▶ [Work item]:
The response should be the lines of the data, starting at the first and ending at the one that contains "[hm]; exact h.bank1⟩", copied without change.

▶ [Data for review]:
┄┄┄┄┄┄┄┄┄┄┄┄┄┄┄┄┄┄┄┄

-- ==== Sys2Proof/Laws/Ranges.lean ====
section
/-! SUPPORT. Every shared operation keeps the settings in force and both banks within their ranges (R105, R112, R201, R206). -/

namespace Sys2Proof.Machine

/-- The settings in force and both banks are within their ranges. -/
structure Setd (s : State) : Prop where
  cfg : SettingsOk s.cfg
  bank0 : BankOk s.matchTab.bank0
  bank1 : BankOk s.matchTab.bank1

theorem Setd.of {s t : State} (h : Setd s) (hc : t.cfg = s.cfg) (hm : t.matchTab = s.matchTab) : Setd t :=
  ⟨by rw [hc]; exact h.cfg, by rw [hm]; exact h.bank0, by rw [hm]; exact h.bank1⟩

theorem set_setCfg (s : State) (v : Settings) (hv : SettingsOk v) (h : Setd s) :
    Setd (s.setCfg v) := ⟨hv, h.bank0, h.bank1⟩

theorem set_setMatchTab (s : State) (v : MatchTable) (h0 : BankOk v.bank0) (h1 : BankOk v.bank1) (h : Setd s) :
    Setd (s.setMatchTab v) := ⟨h.cfg, h0, h1⟩

theorem set_foldl {α : Type} (f : State → α → State) (hf : ∀ t a, Setd t → Setd (f t a)) (s : State)
    (l : List α) (h : Setd s) : Setd (l.foldl f s) := by
  induction l generalizing s with
  | nil => exact h
  | cons a rest ih => exact ih _ (hf _ _ h)

theorem blank_ok : MatchOk MatchEntry.blank := ⟨by decide, by decide, by decide, by decide, by decide⟩

theorem defaultBank_ok : BankOk defaultBank := by
  have h : ∀ i : Fin 64, defaultBank[i].vlanId ≤ 4094 ∧ defaultBank[i].patOffset ≤ 127 ∧ defaultBank[i].stampOffset ≤ 9188 ∧ defaultBank[i].keyOffset ≤ 9192 ∧ defaultBank[i].domain ≤ 15 := by decide
  intro i
  exact ⟨(h i).1, (h i).2.1, (h i).2.2.1, (h i).2.2.2.1, (h i).2.2.2.2⟩

theorem matchEntryOf_ok (a : MatchArg) (b c d) : MatchOk (matchEntryOf a b c d) := by
  constructor <;> simp only [matchEntryOf, clampNat] <;> omega

theorem imageBank_ok (img : List Byte) : BankOk (imageBank img) := by
  intro i
  simp only [imageBank, Fin.getElem_fin, Vector.getElem_ofFn]
  exact matchEntryOf_ok _ _ _ _

theorem bank_set {b : Vector MatchEntry 64} (h : BankOk b) (i : Nat) {e : MatchEntry} (he : MatchOk e) :
    BankOk (b.setIfInBounds i e) := by
  intro j
  simp only [Fin.getElem_fin, Vector.getElem_setIfInBounds]
  split
  · exact he
  · exact h j

theorem standby_ok {s : State} (h : Setd s) : BankOk s.matchTab.standbyBank := by
  simp only [MatchTable.standbyBank]; split
  · exact h.bank0
  · exact h.bank1

theorem active_ok {s : State} (h : Setd s) : BankOk s.matchTab.activeBank := by
  simp only [MatchTable.activeBank]; split
  · exact h.bank1
  · exact h.bank0

theorem set_setStandby (s : State) (b : Vector MatchEntry 64) (hb : BankOk b) (h : Setd s) :
    Setd (s.setMatchTab (s.matchTab.setStandby b)) := by
  simp only [MatchTable.setStandby]; split
  · exact ⟨h.cfg, hb, h.bank1⟩
  · exact ⟨h.cfg, h.bank0, hb⟩

theorem portRecOf_ok (a : PortArg) (p : Privilege) :
    -4 ≤ (portRecOf a p).k ∧ (portRecOf a p).k ≤ 3 ∧ 1 ≤ (portRecOf a p).timeoutMs ∧ (portRecOf a p).timeoutMs ≤ 100 := by
  simp only [portRecOf, clampInt, clampNat]; omega

theorem portRecOf_asym (a : PortArg) (p : Privilege) :
    -1000000 ≤ (portRecOf a p).asym ∧ (portRecOf a p).asym ≤ 1000000 := by
  simp only [portRecOf, clampInt]; omega

theorem laneRecOf_ok (a : LaneArg) (m : Mode) :
    -4 ≤ (laneRecOf a m).k ∧ (laneRecOf a m).k ≤ 1 ∧ (laneRecOf a m).m ≤ 3 := by
  simp only [laneRecOf, clampInt, clampNat]; omega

┄┄┄┄┄┄┄┄┄┄┄┄┄┄┄┄┄┄┄┄

▶ [Result of this exercise]:
-- ==== Sys2Proof/Laws/Ranges.lean ====
section
/-! SUPPORT. Every shared operation keeps the settings in force and both banks within their ranges (R105, R112, R201, R206). -/

namespace Sys2Proof.Machine

/-- The settings in force and both banks are within their ranges. -/
structure Setd (s : State) : Prop where
  cfg : SettingsOk s.cfg
  bank0 : BankOk s.matchTab.bank0
  bank1 : BankOk s.matchTab.bank1

theorem Setd.of {s t : State} (h : Setd s) (hc : t.cfg = s.cfg) (hm : t.matchTab = s.matchTab) : Setd t :=
  ⟨by rw [hc]; exact h.cfg, by rw [hm]; exact h.bank0, by rw [hm]; exact h.bank1⟩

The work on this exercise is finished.